Neagoe Basarab (; c.1459 – 15 September 1521) was the Voivode (Prince) of Wallachia between 1512 and 1521. Born into the boyar family of the Craiovești (his reign marks the climax of the family's political influence) as the son of Pârvu Craiovescu or Basarab Țepeluș cel Tânăr, Neagoe Basarab, who replaced Vlad cel Tânăr after the latter rejected Craioveşti tutelage, was noted for his abilities and competence. He is sometimes mentioned as Neagoe Basarab IV, due to other Wallachian rulers by the name Basarab (not Neagoe Basarab!) preceding him on the throne, some of them certain members of the House of Basarab and some less so.

Reign

In the 16th century, Wallachia was independent, but was required to pay an exorbitant tribute to the greater force of the Ottoman Empire.

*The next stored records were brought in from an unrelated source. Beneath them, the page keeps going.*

/-- A fresh free value, and the state that has taken it. -/
def State.fresh (s : State) : Nat × State := (Config.freeNat s.free, { s with free := s.free + 1 })

/-- Whether a dummy round with a wrong result can be: BND_SIDECH.DUMMY of them run beside every AES block (R156). -/
def State.dummyFails (s : State) (fault : Bool) : Bool := fault && decide (0 < s.rd Reg.BND_SIDECH.DUMMY)

/-- Whether a dummy round fails in work that no command names (R156): a free value, while dummy rounds run. -/
def State.dummyRound (s : State) : Bool × State :=
  if s.rd Reg.BND_SIDECH.DUMMY = 0 then (false, s)
  else
    let (v, s) := s.fresh
    (v.testBit 0, s)

/-! DDR bytes -/

/-- What a byte of DDR reads as that nothing has written since power-up (the assumption log names the choice). -/
def Memory.unlisted : Byte := 0

/-- The DDR byte at an address. -/
def Memory.read (m : List Host.Cell) (a : Nat) : Byte := Table.get a Memory.unlisted m

/-- DDR with one byte written, in canonical form: a byte equal to what an unlisted address reads as is not listed. -/
def Memory.write (m : List Host.Cell) (a : Nat) (b : Byte) : List Host.Cell :=
  if b = Memory.unlisted then Table.drop a m else Table.put a b m

/-- DDR with a run of bytes written from an address on. -/
def Memory.writeList (m : List Host.Cell) (a : Nat) : List Byte → List Host.Cell
  | [] => m
  | b :: r => Memory.writeList (Memory.write m a b) (a + 1) r

/-- The canonical form of the DDR bytes: addresses strictly rising, no entry equal to an unlisted byte. -/
abbrev Memory.wf (m : List Host.Cell) : Prop :=
  (m.map Prod.fst).Pairwise (· < ·) ∧ ∀ e ∈ m, e.2 ≠ Memory.unlisted

/-- Whether an address lies in the parity share of the metadata region (R465). -/
def State.inParityShare (s : State) (a : Nat) : Bool :=
  have base := s.rd Reg.DDR_META_BASE.BASE
  have size := s.rd Reg.DDR_META_SIZE.GIB * 2 ^ 30
  decide (base + size ≤ a ∧ a < base + size + size / 15)

/-- Whether an address lies in the metadata region, which its channel parity covers (R465). -/
def State.inMetadata (s : State) (a : Nat) : Bool :=
  have base := s.rd Reg.DDR_META_BASE.BASE
  decide (base ≤ a ∧ a < base + s.rd Reg.DDR_META_SIZE.GIB * 2 ^ 30)

/-- Whether an address lies in the segment tables of the write cache, which count as metadata wherever they lie (R465). -/
def State.inSegTables (s : State) (a : Nat) : Bool :=
  have base := s.rd Reg.DDR_WC_BASE.BASE + 48 * 2 ^ 30
  decide (s.rd Reg.DDR_WC_BASE.BASE ≠ 0 ∧ base ≤ a ∧ a < base + 2 ^ 22)

/-- The DDR channel of an address (R465): the metadata region lies in lines of 256 bytes across channels 0 to 14 in turn, every other address
across all 16. -/
def State.channelOf (s : State) (a : Nat) : Nat :=
  if s.inMetadata a then (a - s.rd Reg.DDR_META_BASE.BASE) / 256 % 15 else a / 256 % 16

/-- Whether an address lies on a line that a lost channel holds and parity does not rebuild (R466). -/
def State.onLostLine (s : State) (a : Nat) : Bool :=
  !s.inMetadata a && !s.inSegTables a && Table.get (s.channelOf a) .noDimm s.test.channels == .lost

/-- Whether a run of bytes touches a lost line (R466). -/
def State.touchesLost (s : State) (a n : Nat) : Bool :=
  (List.range (n / 256 + 2)).any fun k =>
    have line := (a / 256 + k) * 256
    decide (line < a + n) && s.onLostLine line

/-- The DDR address of a container in the write cache (R160): in the own region, or in the mirror region; 0 for any other place. -/
def State.cacheAddr (s : State) : Loc → Nat
  | .cache head seg _ off _ => s.rd Reg.DDR_WC_BASE.BASE + (if head = s.headB then 0 else 24 * 2 ^ 30) + seg * 2 ^ 20 + off
  | .unmapped | .zero | .flash .. | .remote .. | .lost .. | .image _ => 0

/-- Whether a container in the write cache stands on a lost line (R466). -/
def State.cacheLost (s : State) (loc : Loc) : Bool :=
  match loc with
  | .cache _ _ _ _ size => s.rd Reg.DDR_WC_BASE.BASE != 0 && s.touchesLost (s.cacheAddr loc) size
  | .unmapped | .zero | .flash .. | .remote .. | .lost .. | .image _ => false

/-- An uncorrectable read is counted for its channel (R477). -/
def State.noteUncorr (s : State) (a : Nat) : State := s.bump Reg.DDR_CH_STATUS.UNCORR 1 (s.channelOf a)

/-- The NVMe commands of a queue pair that are outstanding (R52, R80): those that hold a tag and those in intake. -/
def State.outstanding (s : State) (n : Nat) : Nat :=
  (s.cmd.tags.countP fun e => e.2.cap.qpn == n && e.2.cls == .initiator && e.2.state != .completing) +
    (s.cmd.intake0 ++ s.cmd.intake1).countP fun w => w.cap.qpn == n

/-- A row of the reconcile journal's ring (R123): the entry that stands at a place of it. -/
def State.journalRow (s : State) (k : Nat) : Option JournalEntry :=
  have size := 2 ^ s.rd Reg.DDP_RECON_SIZE.LOG2
  if size ≤ k then none else s.ddp.journal[(k + size - s.ddp.taken % size) % size]?

/-- An entry of a copy of the slot table (R154): 8,192 cipher slots, then 4,096 keyed-digest slots, sealed under the wrapping key. -/
def State.keyRow (s : State) (second : Bool) (k : Nat) : Option (List Byte) :=
  have row (x : Nat × Nat) : List Byte := hiddenBytes (s.keys.wrap + 2 ^ 64 * if second then x.2 else x.1) 256
  if k < 8192 then (Table.find k s.keys.cipher).map fun (c : CipherSlot) => row c.seals
  else if k < 12288 then (Table.find (k - 8192) s.keys.digest).map fun (d : DigestSlot) => row d.seals
  else none

/-- The namespace-table entry of a namespace as it stands (R263). -/
def State.nsRow (s : State) (nsid : Nat) : Option (List Byte) :=
  (Table.find nsid s.map.ns).map fun n => n.bytes nsid (s.map.snaps.countP fun e => e.1 / 65536 == nsid)

/-- The table entry that a metadata change concerns, as it stands (R270). -/
def State.changedRow (s : State) (op : MetaOp) : List Byte :=
  have snap (nsid id : Nat) : List Byte := ((Table.find (nsid * 65536 + id) s.map.snaps).map (Snapshot.bytes nsid id)).getD []
  match op with
  | .snapCreate nsid id _ _ | .snapDelete nsid id => snap nsid id
  | .clone _ _ nsid | .nsCreate nsid .. | .nsDelete nsid | .nsChange nsid .. | .format nsid _ => (s.nsRow nsid).getD []
  | .reservation .. => []

/-- The byte of the write-cache area at an address (R160): the own region, the peer's mirror region, and the segment tables of both. -/
def State.cacheByte (s : State) (a : Nat) : Option Byte :=
  have base := s.rd Reg.DDR_WC_BASE.BASE
  have off := a - base
  have region := 24 * 2 ^ 30
  if base = 0 ∨ a < base then none
  else if off < region then (Table.find (off / 2 ^ 20) s.wc.own).bind fun g => segByte g.recs (off % 2 ^ 20)
  else if off < 2 * region then (Table.find ((off - region) / 2 ^ 20) s.wc.mir).bind fun g => segByte g.recs (off % 2 ^ 20)
  else
    have k := (off - 2 * region) / 64
    have row : List Byte :=
      if k < 32768 then
        have g : OwnSeg := Table.get k {} s.wc.own
        segEntry g.state.code g.gen g.fill (oldestSeq g.recs)
      else
        have g : MirSeg := Table.get (k - 32768) {} s.wc.mir
        segEntry (bit g.held 0) g.gen ((g.recs.map fun r => r.off + r.len).foldl max 0) (oldestSeq g.recs)
    if off < 2 * region + 2 ^ 22 ∧ k % 32768 < 24576 then row[(off - 2 * region) % 64]? else none

/-- The byte of the map's tables at an address (R254, R255, R263, R266): the namespace table, the snapshot table with its entries in the order of
their keys (DESIGN CHOICE, log entry 123) and the search structure after it, whose form is internal, the page directory with the replica of the
peer's, and the page pool. -/
def State.mapByte (s : State) (a : Nat) : Option Byte :=
  have half := 2 ^ s.rd Reg.MAP_DIR_COUNT.LOG2
  have number (k : Nat) : Nat := if k < half then 2 * k + bit s.headB 0 else 2 * (k - half) + bit (!s.headB) 0
  have dir (k : Nat) : Option (List Byte) :=
    if k < 2 * half then some (((Table.find (number k) s.map.pages).map MapPage.entry).getD (zeros 12 ++ le 4 0xFFFFFFFF)) else none
  have pool (k : Nat) : Option (List Byte) := (s.map.pages.find? fun e => e.2.slot == some k).map fun e => e.2.bytes e.1
  have snap (k : Nat) : Option (List Byte) :=
    if k < 2 ^ 24 then (s.map.snaps[k]?).map fun e => e.2.bytes (e.1 / 65536) (e.1 % 65536)
    else if k < 2 ^ 25 then some (hiddenBytes (2 ^ 70 + k) 64)
    else none
  (areaByte (s.rd Reg.MAP_NS_BASE.BASE) 64 (fun k => s.nsRow (k + 1)) a).or <|
    (areaByte (s.rd Reg.MAP_SNAP_BASE.BASE) 64 snap a).or <|
    (areaByte (s.rd Reg.MAP_DIR_BASE.BASE) 16 dir a).or (areaByte (s.rd Reg.MAP_POOL_BASE.BASE) 4096 pool a)

/-- The byte of the tables that the part keeps in DDR at an address: the contexts at TRN_CTX_BASE, which every change is written through to (R51,
R461), the region table at TRN_REGION_BASE (R60), the index at DDP_INDEX_BASE (R116, R117), the journal at DDP_RECON_BASE (R123), the digest
states at BND_DSTATE_BASE (R111), the two copies of the slot table at KEY_SLOT_BASE (R154), the write cache at DDR_WC_BASE (R160), the copy of tag
and lock state at TST_SAVE_BASE (R461), the landing index at REP_LANDING_BASE (R295) and the map's tables (R254, R255, R263, R266). None where no
table of theirs has a row there. -/
def State.tableByte (s : State) (a : Nat) : Option Byte :=
  have ctx (n : Nat) : Option (List Byte) := (Table.find n s.trn.qps).map fun q => q.bytes n (s.outstanding n)
  have region (k : Nat) : Option (List Byte) := (Table.find k s.trn.regions).map Region.bytes
  have index (k : Nat) : Option (List Byte) := (Table.find k s.ddp.index).map IndexEntry.bytes
  have states (k : Nat) : Option (List Byte) :=
    ((Table.find k s.keys.digest).filter fun d => d.ready).map fun (d : DigestSlot) => hiddenBytes (s.keys.wrap + 2 ^ 64 * d.sealId) 512
  (areaByte (s.rd Reg.TRN_CTX_BASE.BASE) 384 ctx a).or <| (areaByte (s.rd Reg.TRN_REGION_BASE.BASE) 32 region a).or <|
    (areaByte (s.rd Reg.DDP_INDEX_BASE.BASE) 64 index a).or <|
    (areaByte (s.rd Reg.DDP_RECON_BASE.BASE) 64 (fun k => (s.journalRow k).map JournalEntry.bytes) a).or <|
    (areaByte (s.rd Reg.BND_DSTATE_BASE.BASE) 512 states a).or <|
    (areaByte (s.rd Reg.KEY_SLOT_BASE.BASE) 256 (s.keyRow false) a).or <|
    (areaByte (if s.rd Reg.KEY_SLOT_BASE.BASE = 0 then 0 else s.rd Reg.KEY_SLOT_BASE.BASE + 2 ^ 22) 256 (s.keyRow true) a).or <|
    (areaByte (s.rd Reg.TST_SAVE_BASE.BASE) 128 (fun t => (Table.find t s.cmd.tags).map fun c => hiddenBytes (8 * c.order + c.state.code) 128) a).or <|
    (areaByte (s.rd Reg.REP_LANDING_BASE.BASE) 64 (fun k => (Table.find k s.rep.landing).map Landing.bytes) a).or <|
    (s.cacheByte a).or (s.mapByte a)

/-- A DDR read by DMA or RDMA: the parity share reads as zero (R465), a table of the part as its rows are laid out, any other byte as it
was last written. -/
def State.ddrRead (s : State) (a : Nat) : Byte :=
  if s.inParityShare a then 0 else (s.tableByte a).getD (Memory.read s.mem a)

/-- A run of DDR bytes as DMA or RDMA reads it. -/
def State.ddrReadList (s : State) (a n : Nat) : List Byte := (List.range n).map fun k => s.ddrRead (a + k)

/-- A DDR write by DMA or RDMA: a byte of the parity share is not written (R465), nor one on a lost line (R466). -/
def State.ddrWrite (s : State) (a : Nat) (b : Byte) : State :=
  if s.inParityShare a || s.onLostLine a then s else { s with mem := Memory.write s.mem a b }

/-- A run of bytes that DMA or RDMA writes to DDR. -/
def State.ddrWriteList (s : State) (a : Nat) : List Byte → State
  | [] => s
  | b :: r => (s.ddrWrite a b).ddrWriteList (a + 1) r

/-! MSI-X and completion queues -/

/-- Fires a vector of the MSI-X table: a masked vector sets its pending bit (R382, R395). The function issues no request
in D3hot (R381). -/
def State.fireVector (s : State) (v : Nat) : State :=
  have e := Table.get v {} s.host.msix
  if e.masked || s.host.d3hot then { s with host.msix := Table.put v { e with pending := true } s.host.msix }
  else s.send (.msix v e.address e.data)

/-- The entries of a CQ that count towards its interrupt (R395): those without NO_IRQ. -/
def Ring.counted (r : Ring) : List (Nat × Bool × Bool) := r.waiting.filter fun e => !e.2.1

/-- Whether the interrupt condition of an armed CQ holds at a time in ticks (R395): COUNT entries wait, or the oldest has
waited TIME_US (8,000 ticks to the microsecond). -/
def Ring.due (r : Ring) (now : Nat) : Bool :=
  match r.counted with
  | [] => false
  | e :: _ => decide (r.count ≤ r.counted.length) || decide (e.1 + 8000 * r.timeUs ≤ now)

/-- The state with a slice put in place. -/
def State.setSlice (s : State) (n : Nat) (sl : Slice) : State :=
  { s with host.slices := Table.put n sl s.host.slices }

/-- The state with a ring of a slice put in place. -/
def State.setRing (s : State) (n : Nat) (sl : Slice) (ring : Nat) (r : Ring) : State :=
  s.setSlice n { sl with rings := Table.put ring r sl.rings }

/-- The slice's ring after its interrupt condition has been looked at (R395), and the vector that fires. -/
def State.pollRing (s : State) (n ring : Nat) : State :=
  match Table.find n s.host.slices with
  | none => s
  | some sl =>
    match Table.find ring sl.rings with
    | none => s
    | some r =>
      if r.armed && r.due s.clock then
        (s.setRing n sl ring { r with armed := false }).fireVector (sl.firstVector + r.vector)
      else s

/-- Writes a CQ entry of a slice's ring (R392) and looks at its interrupt: PHASE flips where the CQ wraps. -/
def State.cqWrite (s : State) (n ring cid status r0 r1 : Nat) (noIrq isEvent : Bool) : State :=
  match Table.find n s.host.slices with
  | none => s
  | some sl =>
    match Table.find ring sl.rings with
    | none => s
    | some r =>
      have size := 2 ^ r.cqLog2
      have r' := { r with
        cqTail := (r.cqTail + 1) % size
        phase := if r.cqTail + 1 = size then 1 - r.phase else r.phase
        waiting := r.waiting ++ [(s.clock, noIrq, isEvent)] }
      have s := s.setRing n sl ring r'
      (s.sendHost (.cqEntry n ring cid status r.sqHead r0 r1 r.phase)).pollRing n ring

/-- Whether the slice's rings exist, so that entries can reach it (R386, R396). -/
def Slice.live (sl : Slice) : Bool := sl.state != .free

/-- Posts an event to a slice on its CQ 0 (R396): command ID 0xFFFF_FFFF, the code as status, the detail as result 0, the
ring time as result 1 with bit 63 set when events were dropped before. Sixteen entries of CQ 0 are kept for events; an
event that finds none free is dropped and counted. An event for a slice that is gone goes to slice 0, and waits where
slice 0 is gone too (R384). -/
def State.postTo (s : State) (n code detail : Nat) : State :=
  match Table.find n s.host.slices with
  | some sl =>
    if sl.live then
      match Table.find 0 sl.rings with
      | none => s
      | some r =>
        if 16 ≤ (r.waiting.filter fun e => e.2.2).length then
          (s.setSlice n { sl with dropped := true }).bump Reg.CHI_EVT_DROP.COUNT
        else
          have s' := s.cqWrite n 0 0xFFFFFFFF code detail
            (s.ringTime % 2 ^ 63 + if sl.dropped then 2 ^ 63 else 0) false true
          { s' with host.slices := Table.modify n (fun sl => { sl with dropped := false }) s'.host.slices }
    else { s with host.held := s.host.held ++ [⟨code, detail, s.ringTime⟩] }
  | none => { s with host.held := s.host.held ++ [⟨code, detail, s.ringTime⟩] }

Neagoe encouraged the development of crafts and trade, while maintaining a good relation with Wallachia's other powerful neighbour, Hungary.

His diplomacy attempted to establish connections with the Republic of Venice and the Papacy, even offering to mediate the dispute between Eastern Orthodoxy and Roman Catholicism, with the purpose of uniting Christendom against the Ottoman threat.

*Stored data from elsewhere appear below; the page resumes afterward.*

/-- The fields of a place that a lost-list entry holds. -/
def Loc.fields : Loc → Nat × Nat × Nat × Nat × Nat
  | .flash p q g m o _ | .lost p q g m o _ => (p, q, g, m, 16 * o)
  | .remote _ p q g m o _ => (p, q, g, m, 16 * o)
  | .unmapped | .zero | .cache .. | .image _ => (0, 0, 0, 0, 0)

/-- Every tree: NSID, snapshot ID or 0x1_FFFF for the live tree, root. -/
def State.trees (s : State) : List (Nat × Nat × Nat) :=
  (s.map.ns.map fun e => (e.1, 0x1FFFF, e.2.root)) ++ s.map.snaps.map fun e => (e.1 / 65536, e.1 % 65536, e.2.root)

/-- The extents of every tree that name a place are listed with event 0x500D each (R211 step 4). `full` keeps the container's
fields; a container lost from the write cache is listed with them zero (R509). -/
def State.listExtents (s : State) (loc : Loc) (domain : Nat) (full : Bool) : State :=
  let (p, q, g, m, o) := loc.fields
  s.trees.foldl (fun s t =>
    ((s.extents t.2.2 0 (2 ^ 63)).filter fun e => e.loc == loc).foldl (fun s e =>
      have lba := e.addr / 4096
      have blocks := (e.addr + e.len + 4095) / 4096 - lba
      have entry :=
        if full then lostEntry 2 p domain q g m o loc.size t.1 lba blocks t.2.1 s.ringTime
        else lostEntry 2 0 domain 0 0 0 0 0 t.1 lba blocks t.2.1 s.ringTime
      (s.lostAppend entry).event 0x500D (le 4 t.1 ++ le 4 (lba % 2 ^ 32))) s) s

/-- The lost-list entry of a container (R212). -/
def Loc.lostEntry (loc : Loc) (domain time : Nat) : List Byte :=
  let (p, q, g, m, o) := loc.fields
  Machine.lostEntry 1 p domain q g m o loc.size 0 0 0 0 time

/-- The detail of event 0x500C: the container's quire and signature. -/
def Loc.lostDetail (loc : Loc) : List Byte :=
  let (_, q, g, _, _) := loc.fields
  le 4 q ++ le 4 g

/-- The index entries of a container go, in the index and on flash. -/
def State.forgetIndex (s : State) (loc : Loc) : State :=
  have s := (s.indexKeysOf loc).foldl State.removeIndex s
  { s with ddp.flash := s.ddp.flash.filter fun e => e.loc != loc }

/-- The pool of a lost container shows the loss (R212). -/
def State.markLoss (s : State) (loc : Loc) : State :=
  match loc with
  | .flash pool .. => s.wr Reg.SIG_POOL_STATE.LOSS 1 pool
  | _ => s

/-- The image of a page is lost: a resident page is written back again, and one that is not is found unreadable when it is faulted in (R256). -/
def State.loseImage (s : State) (loc : Loc) : State :=
  ((s.map.pages.filter fun e => e.2.place == some loc).map Prod.fst).foldl (fun s n =>
    have p := s.page n
    (s.setPage n { p with place := none, dirty := p.dirty || p.slot.isSome }).dropDir n) s

/-- A container is lost (R211): it is listed with event 0x500C, leaves both indexes, is marked lost wherever it is named, its
extents are listed, and pairs that hold remote references are told. -/
def State.loseContainer (s : State) (loc : Loc) (domain : Nat) : State :=
  if s.isImage loc then s.loseImage loc else
  have s := (s.lostAppend (loc.lostEntry domain s.ringTime)).event 0x500C loc.lostDetail
  have s := (s.forgetIndex loc).listExtents loc domain true
  have s := (s.rewriteLoc loc loc.toLost).markLoss loc
  (s.ddp.homeRefs.filter fun r => r.cur == loc.toLost || r.cur == loc).foldl (fun s r =>
    r.pairs.foldl (fun s p => s.sendRing (.ring 0x45 [p.1, domain] r.name.bytes)) s) s

/-- A container that cannot be read from the own region is lost where no peer answers (R509): its extents are listed with the
container fields zero. -/
def State.loseCached (s : State) (loc : Loc) (domain : Nat) : State :=
  have s := s.listExtents loc domain false
  have s := (s.indexKeysOf loc).foldl State.removeIndex s
  s.rewriteLoc loc loc.toLost

/-- The domain of a stored container. -/
def State.domainOf (s : State) (loc : Loc) : Nat :=
  match s.keys.stored.find? fun m => m.loc == loc with
  | some m => m.domain
  | none => 0

end Sys2Proof.Machine
end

He adopted the Byzantine tradition of Church patronage, making generous donations to the Orthodox monasteries, not only in Wallachia but throughout the Balkans. During his reign the Curtea de Argeș Monastery was built (in 1517) – legend names Meșterul Manole as the chief craftsman; the account also fuses Neagoe with yet another legendary figure, Prince Radu (who would've caused Manole's death by ordering for the scaffolding to be removed while the builders were on the roof, ensuring that nobody would use Manole's craft, and thus preserving the uniqueness of the structure).

Neagoe ordered the earliest works on the old Metropolitan church in Târgoviște (the city where the edition of the Gospels was published in 1512) and St. Nicholas Church in Șcheii Brașovului.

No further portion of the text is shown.